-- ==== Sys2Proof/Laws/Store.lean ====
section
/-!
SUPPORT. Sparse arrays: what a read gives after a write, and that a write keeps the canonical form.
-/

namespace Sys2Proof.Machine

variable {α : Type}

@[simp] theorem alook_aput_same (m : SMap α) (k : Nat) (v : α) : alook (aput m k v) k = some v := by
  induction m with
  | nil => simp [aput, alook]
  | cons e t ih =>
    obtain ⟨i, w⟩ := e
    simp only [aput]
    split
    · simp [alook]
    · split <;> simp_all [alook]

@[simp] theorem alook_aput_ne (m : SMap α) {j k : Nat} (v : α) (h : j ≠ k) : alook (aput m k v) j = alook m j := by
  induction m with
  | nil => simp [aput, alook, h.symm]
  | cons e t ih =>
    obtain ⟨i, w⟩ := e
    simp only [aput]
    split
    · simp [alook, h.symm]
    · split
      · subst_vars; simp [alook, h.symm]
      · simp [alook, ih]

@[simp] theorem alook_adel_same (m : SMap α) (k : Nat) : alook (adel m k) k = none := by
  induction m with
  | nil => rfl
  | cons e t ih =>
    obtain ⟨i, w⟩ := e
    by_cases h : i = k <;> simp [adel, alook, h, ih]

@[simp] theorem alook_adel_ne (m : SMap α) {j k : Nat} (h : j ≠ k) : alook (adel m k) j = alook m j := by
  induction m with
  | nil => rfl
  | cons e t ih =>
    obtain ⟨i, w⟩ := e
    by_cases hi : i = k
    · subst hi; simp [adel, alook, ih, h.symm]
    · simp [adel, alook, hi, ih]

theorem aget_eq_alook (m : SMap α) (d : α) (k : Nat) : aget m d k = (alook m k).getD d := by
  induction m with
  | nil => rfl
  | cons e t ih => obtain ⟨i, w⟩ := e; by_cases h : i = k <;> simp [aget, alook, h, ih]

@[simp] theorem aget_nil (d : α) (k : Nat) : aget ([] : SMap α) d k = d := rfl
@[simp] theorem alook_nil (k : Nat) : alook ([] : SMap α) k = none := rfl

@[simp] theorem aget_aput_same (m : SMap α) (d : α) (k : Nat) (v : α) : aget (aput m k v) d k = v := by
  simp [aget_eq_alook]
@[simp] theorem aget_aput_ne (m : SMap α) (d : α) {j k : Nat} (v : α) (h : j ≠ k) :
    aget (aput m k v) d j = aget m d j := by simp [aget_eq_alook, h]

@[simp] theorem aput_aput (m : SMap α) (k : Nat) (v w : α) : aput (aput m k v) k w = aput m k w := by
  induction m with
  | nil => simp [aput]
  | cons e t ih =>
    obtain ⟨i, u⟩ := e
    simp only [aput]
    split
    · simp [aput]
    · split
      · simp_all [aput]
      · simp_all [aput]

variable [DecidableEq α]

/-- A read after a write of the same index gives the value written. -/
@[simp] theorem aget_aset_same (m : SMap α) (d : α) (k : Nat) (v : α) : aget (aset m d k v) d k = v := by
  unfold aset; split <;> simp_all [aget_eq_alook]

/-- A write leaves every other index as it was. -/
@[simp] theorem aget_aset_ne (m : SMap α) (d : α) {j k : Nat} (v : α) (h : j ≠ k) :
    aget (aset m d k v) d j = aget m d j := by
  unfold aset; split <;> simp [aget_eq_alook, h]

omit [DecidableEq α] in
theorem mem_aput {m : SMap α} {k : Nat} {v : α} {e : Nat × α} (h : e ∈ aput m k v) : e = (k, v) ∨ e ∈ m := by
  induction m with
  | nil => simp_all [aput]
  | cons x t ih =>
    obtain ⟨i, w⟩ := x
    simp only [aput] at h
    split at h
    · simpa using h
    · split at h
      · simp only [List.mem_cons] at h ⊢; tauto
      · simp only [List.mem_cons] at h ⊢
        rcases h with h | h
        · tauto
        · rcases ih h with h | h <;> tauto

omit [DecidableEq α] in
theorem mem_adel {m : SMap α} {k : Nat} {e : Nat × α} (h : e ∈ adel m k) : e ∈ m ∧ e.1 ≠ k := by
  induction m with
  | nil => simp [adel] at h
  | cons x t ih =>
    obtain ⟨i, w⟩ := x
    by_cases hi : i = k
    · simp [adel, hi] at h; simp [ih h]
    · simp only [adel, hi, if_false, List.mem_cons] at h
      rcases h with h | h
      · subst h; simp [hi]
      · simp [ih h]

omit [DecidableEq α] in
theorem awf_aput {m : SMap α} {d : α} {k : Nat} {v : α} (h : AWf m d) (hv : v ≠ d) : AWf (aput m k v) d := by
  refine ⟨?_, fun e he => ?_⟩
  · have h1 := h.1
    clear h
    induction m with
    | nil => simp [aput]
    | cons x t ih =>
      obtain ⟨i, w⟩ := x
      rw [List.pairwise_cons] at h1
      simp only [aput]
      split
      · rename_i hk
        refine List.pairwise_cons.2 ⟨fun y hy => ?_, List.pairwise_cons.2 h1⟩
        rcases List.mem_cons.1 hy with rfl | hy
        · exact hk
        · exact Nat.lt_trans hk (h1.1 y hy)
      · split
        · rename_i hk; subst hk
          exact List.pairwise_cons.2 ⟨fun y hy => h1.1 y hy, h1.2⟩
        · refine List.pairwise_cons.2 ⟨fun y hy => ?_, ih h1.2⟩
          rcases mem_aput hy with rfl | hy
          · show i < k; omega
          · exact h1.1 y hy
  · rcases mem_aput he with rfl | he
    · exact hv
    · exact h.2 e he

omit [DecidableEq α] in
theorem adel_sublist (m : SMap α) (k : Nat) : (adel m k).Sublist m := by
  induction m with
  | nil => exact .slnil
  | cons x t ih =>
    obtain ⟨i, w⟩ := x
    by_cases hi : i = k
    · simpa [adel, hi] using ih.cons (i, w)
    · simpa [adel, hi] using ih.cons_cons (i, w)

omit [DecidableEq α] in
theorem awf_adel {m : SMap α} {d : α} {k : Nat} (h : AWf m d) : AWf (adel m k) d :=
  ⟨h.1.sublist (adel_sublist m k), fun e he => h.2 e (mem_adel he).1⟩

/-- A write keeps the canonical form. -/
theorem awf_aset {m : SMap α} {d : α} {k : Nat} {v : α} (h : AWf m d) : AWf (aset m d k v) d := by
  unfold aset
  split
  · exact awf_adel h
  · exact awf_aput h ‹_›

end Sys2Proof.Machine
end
******************************
#### [Problem to solve]
Copy the records above exactly, beginning at the line that contains "simp [alook, ih]" and stopping after the line that contains "none := rfl".

#### [Solution for this task]
      · simp [alook, ih]

@[simp] theorem alook_adel_same (m : SMap α) (k : Nat) : alook (adel m k) k = none := by
  induction m with
  | nil => rfl
  | cons e t ih =>
    obtain ⟨i, w⟩ := e
    by_cases h : i = k <;> simp [adel, alook, h, ih]

@[simp] theorem alook_adel_ne (m : SMap α) {j k : Nat} (h : j ≠ k) : alook (adel m k) j = alook m j := by
  induction m with
  | nil => rfl
  | cons e t ih =>
    obtain ⟨i, w⟩ := e
    by_cases hi : i = k
    · subst hi; simp [adel, alook, ih, h.symm]
    · simp [adel, alook, hi, ih]

theorem aget_eq_alook (m : SMap α) (d : α) (k : Nat) : aget m d k = (alook m k).getD d := by
  induction m with
  | nil => rfl
  | cons e t ih => obtain ⟨i, w⟩ := e; by_cases h : i = k <;> simp [aget, alook, h, ih]

@[simp] theorem aget_nil (d : α) (k : Nat) : aget ([] : SMap α) d k = d := rfl
@[simp] theorem alook_nil (k : Nat) : alook ([] : SMap α) k = none := rfl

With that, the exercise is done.